Book Trends of Data Science and Applications

Download or read book Trends of Data Science and Applications written by Siddharth Swarup Rautaray and published by Springer. This book was released on 2022-03-22 with total page 341 pages. Available in PDF, EPUB and Kindle. Book excerpt: This book includes an extended version of selected papers presented at the 11th Industry Symposium 2021 held during January 7–10, 2021. The book covers contributions ranging from theoretical and foundation research, platforms, methods, applications, and tools in all areas. It provides theory and practices in the area of data science, which add a social, geographical, and temporal dimension to data science research. It also includes application-oriented papers that prepare and use data in discovery research. This book contains chapters from academia as well as practitioners on big data technologies, artificial intelligence, machine learning, deep learning, data representation and visualization, business analytics, healthcare analytics, bioinformatics, etc. This book is helpful for the students, practitioners, researchers as well as industry professional.

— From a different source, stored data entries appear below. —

-- ==== Sys2Proof/Tests/Slice0.lean ====
section
/-! SUPPORT. Tests: the checks of well-formedness refuse what is ill-formed, the spec's worked examples, the words of moves written out
from their tables, and for every statement with hypotheses a state and operands that meet them. -/

namespace Sys2Proof.Tests

open Sys2Proof Sys2Proof.Machine

set_option linter.all false
set_option Elab.async false

/-- A Board in RUN with CORE powered and CCLK running, nothing due: the state that the tests start from. -/
def up : State :=
  ({ State.reset with pwr := { State.reset.pwr with core := true, cclk := true }, now := 5000000, agenda := [] } : State).put pDEV DEV.STATUS_MODE 0

/-! ## Ill-formed commands -/

/-- An operand out of its range, one check at a time, in the commands of this family. -/
theorem test_ill_formed_registers_angle :
    (([.registerWrite .host 256 0 0 false, .registerWrite .host 0 256 0 false, .registerWrite .host 0 0 (2 ^ 40) false, .softReset 256,
    .ctrlEnableWrite 256 false, .lockWrite 256, .configWatchVisit (4608) 0, .configWatchVisit 0 (2 ^ 40), .vperiodWrite (2 ^ 40),
    .alarmFire (8) false] : List Instr).all fun c => !c.wf) = true := by decide +kernel

theorem test_well_formed_registers_angle :
    (([.registerWrite .host 0 0 0 false, .softReset 0, .ctrlEnableWrite 0 false, .lockWrite 0, .configWatchVisit 0 0, .vperiodWrite 0,
    .alarmFire 0 false] : List Instr).all fun c => c.wf) = true := by decide +kernel

/-- An operand out of its range, one check at a time, in the commands of this family. -/
theorem test_ill_formed_chain :
    (([.idleCell ⟨64, 0⟩ 0, .idleCell ⟨0, 64⟩ 0, .idleCell ⟨1, 2⟩ (2 ^ 40), .rateCell ⟨64, 0⟩ 0 0, .rateCell ⟨0, 64⟩ 0 0,
    .rateCell ⟨1, 2⟩ (64) 0, .rateCell ⟨1, 2⟩ 0 (2 ^ 34), .stateCell ⟨64, 0⟩ 0 0, .stateCell ⟨0, 64⟩ 0 0, .stateCell ⟨1, 2⟩ 256 0,
    .stateCell ⟨1, 2⟩ 0 (2 ^ 40), .countCell ⟨64, 0⟩ 0, .countCell ⟨0, 64⟩ 0, .countCell ⟨1, 2⟩ (2 ^ 40), .rangeStartCell ⟨64, 0⟩,
    .rangeStartCell ⟨0, 64⟩, .rangeResultCell ⟨64, 0⟩ 0, .rangeResultCell ⟨0, 64⟩ 0, .rangeResultCell ⟨1, 2⟩ (2 ^ 40),
    .helloCell ⟨64, 0⟩ 0, .helloCell ⟨0, 64⟩ 0, .helloCell ⟨1, 2⟩ (64), .launchCell ⟨64, 0⟩ 0 0, .launchCell ⟨0, 64⟩ 0 0,
    .launchCell ⟨1, 2⟩ 256 0, .launchCell ⟨1, 2⟩ 0 (2 ^ 40), .eventCell ⟨64, 0⟩ 48 0 0, .eventCell ⟨0, 64⟩ 48 0 0,
    .eventCell ⟨1, 2⟩ 47 0 0, .eventCell ⟨1, 2⟩ 64 0 0, .eventCell ⟨1, 2⟩ 48 (16) 0, .eventCell ⟨1, 2⟩ 48 0 (2 ^ 40),
    .reportCell ⟨64, 0⟩, .reportCell ⟨0, 64⟩, .badCell (2 ^ 80), .cellResend (16), .echoWindowEnd (List.replicate 65 0),
    .boardNum (2 ^ 40) false false, .postToken 256, .lslotFire (8) false, .chainLinkedDelivery 47 0, .chainLinkedDelivery 64 0,
    .chainLinkedDelivery 48 (2 ^ 40)] : List Instr).all fun c => !c.wf) = true := by decide +kernel

theorem test_well_formed_chain :
    (([.idleCell ⟨1, 2⟩ 0, .rateCell ⟨1, 2⟩ 0 0, .stateCell ⟨1, 2⟩ 0 0, .countCell ⟨1, 2⟩ 0, .rangeStartCell ⟨1, 2⟩,
    .rangeResultCell ⟨1, 2⟩ 0, .helloCell ⟨1, 2⟩ 0, .launchCell ⟨1, 2⟩ 0 0, .eventCell ⟨1, 2⟩ 48 0 0, .reportCell ⟨1, 2⟩, .badCell 0,
    .cellResend 0, .echoWindowEnd [], .boardNum 0 false false, .postToken 0, .lslotFire 0 false, .chainLinkedDelivery 48 0] : List Instr).all fun c
        => c.wf) = true := by decide +kernel

/-- An operand out of its range, one check at a time, in the commands of this family. -/
theorem test_ill_formed_fields :
    (([.switchReadbackFault 192, .tuneWrite .host 192 0, .tuneWrite .host 0 (2 ^ 40), .atuneStart 9, .atuneComplete 9 [],
    .atuneComplete 0 [(2 ^ 40)], .fieldLaunch 9, .plateau 9, .settleEnd 9, .rampDownEnd 9, .monitorMean 9 0 0 0,
    .monitorMean 0 (2 ^ 40) 0 0, .monitorMean 0 0 (2 ^ 40) 0, .monitorMean 0 0 0 (2 ^ 40), .paOvercurrent 9, .txcControlMismatch 9,
    .txc8Assign (16), .railLowering (4), .railAck (4)] : List Instr).all fun c => !c.wf) = true := by decide +kernel

theorem test_well_formed_fields :
    (([.switchReadbackFault 0, .tuneWrite .host 0 0, .atuneStart 0, .atuneComplete 0 [], .fieldLaunch 0, .plateau 0, .settleEnd 0,
    .rampDownEnd 0, .monitorMean 0 0 0 0, .paOvercurrent 0, .txcControlMismatch 0, .txc8Assign 0, .railLowering 0, .railAck 0] : List Instr).all fun
        c => c.wf) = true := by decide +kernel

/-- An operand out of its range, one check at a time, in the commands of this family. -/
theorem test_ill_formed_receive :
    (([.tapReadbackFault 17, .leakConverged 17 0 0 0, .leakConverged 0 (2 ^ 40) 0 0, .leakConverged 0 0 (2 ^ 40) 0,
    .leakConverged 0 0 0 (2 ^ 40), .checkToneBlock 17 0 0, .checkToneBlock 0 (2 ^ 40) 0, .checkToneBlock 0 0 (2 ^ 40),
    .rxcControlMismatch 17, .agcBlock 17 (List.replicate 8 0), .agcBlock 0 (List.replicate 9 0),
    .agcBlock 0 (List.replicate 8 (2 ^ 40)), .preambleDetect 17 [], .preambleDetect 0 [(2 ^ 40)],
    .fineTimingDecision 17 (List.replicate 128 0), .fineTimingDecision 0 (List.replicate 129 0),
    .fineTimingDecision 0 (List.replicate 128 (2 ^ 40)), .captureWatchFire 17 [], .captureWatchFire 0 [(2 ^ 40)],
    .legacyFrameStart 17 [], .legacyFrameEnd 17 false [], .captureStart 17, .captureStop 17 [], .captureStop 0 [(2 ^ 40)],
    .captureTrigger 17 0 [], .captureTrigger 0 (4) [], .captureTrigger 0 0 [(2 ^ 40)], .captureDone 17 [], .captureDone 0 [(2 ^ 40)],
    .captureOverrun 17 [], .captureOverrun 0 [(2 ^ 40)], .rxc16Assign (32)] : List Instr).all fun c => !c.wf) = true := by decide +kernel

Book Information Granularity  Big Data  and Computational Intelligence

Download or read book Information Granularity Big Data and Computational Intelligence written by Witold Pedrycz and published by Springer. This book was released on 2014-07-14 with total page 444 pages. Available in PDF, EPUB and Kindle. Book excerpt: The recent pursuits emerging in the realm of big data processing, interpretation, collection and organization have emerged in numerous sectors including business, industry and government organizations. Data sets such as customer transactions for a mega-retailer, weather monitoring, intelligence gathering, quickly outpace the capacities of traditional techniques and tools of data analysis. The 3V (volume, variability and velocity) challenges led to the emergence of new techniques and tools in data visualization, acquisition, and serialization. Soft Computing being regarded as a plethora of technologies of fuzzy sets (or Granular Computing), neurocomputing and evolutionary optimization brings forward a number of unique features that might be instrumental to the development of concepts and algorithms to deal with big data. This carefully edited volume provides the reader with an updated, in-depth material on the emerging principles, conceptual underpinnings, algorithms and practice of Computational Intelligence in the realization of concepts and implementation of big data architectures, analysis, and interpretation as well as data analytics. The book is aimed at a broad audience of researchers and practitioners including those active in various disciplines in which big data, their analysis and optimization are of genuine relevance. One focal point is the systematic exposure of the concepts, design methodology, and detailed algorithms. In general, the volume adheres to the top-down strategy starting with the concepts and motivation and then proceeding with the detailed design that materializes in specific algorithms and representative applications. The material is self-contained and provides the reader with all necessary prerequisites and augments some parts with a step-by-step explanation of more advanced concepts supported by a significant amount of illustrative numeric material and some application scenarios to motivate the reader and make some abstract concepts more tangible.